/-- Table VOT-3: the third slot `k` of a decided comparison: its write equal (code 5), differing (2) or missing (3). -/
def thirdDecided (g : Nat) (c : Cmp) (k code : Nat) (s : State) : State :=
  let lead := leadOf (cmpDef s g c).tiles == some c.gate
  let s := (noteVerdict g c code (BitVec.ofNat 32 k) (putCmp g { c with third := false } s)).progress 3
  if code == 5 || !lead then s else markSlot g c k (recordDecision g c (code - 1) s)

/-- R153, Table VOT-3, R163: a comparison is decided as far as its writes fix it. -/
def evalCmp (g : Nat) (c : Cmp) (s : State) : State :=
  let d := cmpDef s g c
  let cur := currentOf d.tiles
  let n := cur.length
  let ws := c.writes.filter (fun w => cur.contains w.slot)
  let lead := leadOf d.tiles == some c.gate
  if c.decided then
    if !c.third then s
    else match cur.find? (fun k => !c.agree.contains k) with
    | none => putCmp g { c with third := false } s
    | some k =>
      match ws.find? (fun w => w.slot == k), ws.find? (fun w => c.agree.contains w.slot) with
      | some w, some v => thirdDecided g c k (if voteKey d c.port w == voteKey d c.port v then 5 else 2) s
      | _, _ => s.when c.final (thirdDecided g c k 3)
  else if portStopped (s.grpOf g) c then s
  else
    let full := n != 0 && ws.length == n
    let c := { c with members := cur, live := (s.grpOf g).live }
    -- R157: of a mark whose presence alone is compared, the verdict carries no value
    let release := fun (w : VoteW) (agree : List Nat) (s : State) =>
      let v := if c.port == 30 && !d.checksum then 0 else w.value
      let third := cur.any (fun k => !agree.contains k)
      (noteVerdict g c 0 v (putCmp g { c with decided := true, value := some v, agree := agree, third := third } s)).progress 3
    if s.ha 3 then
      let agreed := full && ws.all (fun w => ws.all (fun v => voteKey d c.port w == voteKey d c.port v))
      match agreed, ws with
      | true, w :: _ => release w cur s
      | _, _ =>
        if !full && !c.final then s
        else
          let s := (noteVerdict g c 4 0 (putCmp g { c with decided := true, stopped := true, third := false } s)).progress 3
          s.when lead (recordDecision g c 4)
    else match majority d c.port ws with
    | some (w, agree) => release w agree s
    | none =>
      if (2 ≤ n && ws.length == n) || c.final then
        let many := 2 ≤ ws.length
        let s := (noteVerdict g c 1 0 (putCmp g { c with decided := true, value := none, third := false } s)).progress 3
        if lead then enterSafe g (if many then 1 else 2) (recordDecision g c (if many then 3 else 2) s) else s
      else s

TASK INSTRUCTIONS: Please return the lines above exactly, from the first one down to the line with "def evalCmp (g", and stop after that line.

WORKED SOLUTION:
/-- Table VOT-3: the third slot `k` of a decided comparison: its write equal (code 5), differing (2) or missing (3). -/
def thirdDecided (g : Nat) (c : Cmp) (k code : Nat) (s : State) : State :=
  let lead := leadOf (cmpDef s g c).tiles == some c.gate
  let s := (noteVerdict g c code (BitVec.ofNat 32 k) (putCmp g { c with third := false } s)).progress 3
  if code == 5 || !lead then s else markSlot g c k (recordDecision g c (code - 1) s)

/-- R153, Table VOT-3, R163: a comparison is decided as far as its writes fix it. -/
def evalCmp (g : Nat) (c : Cmp) (s : State) : State :=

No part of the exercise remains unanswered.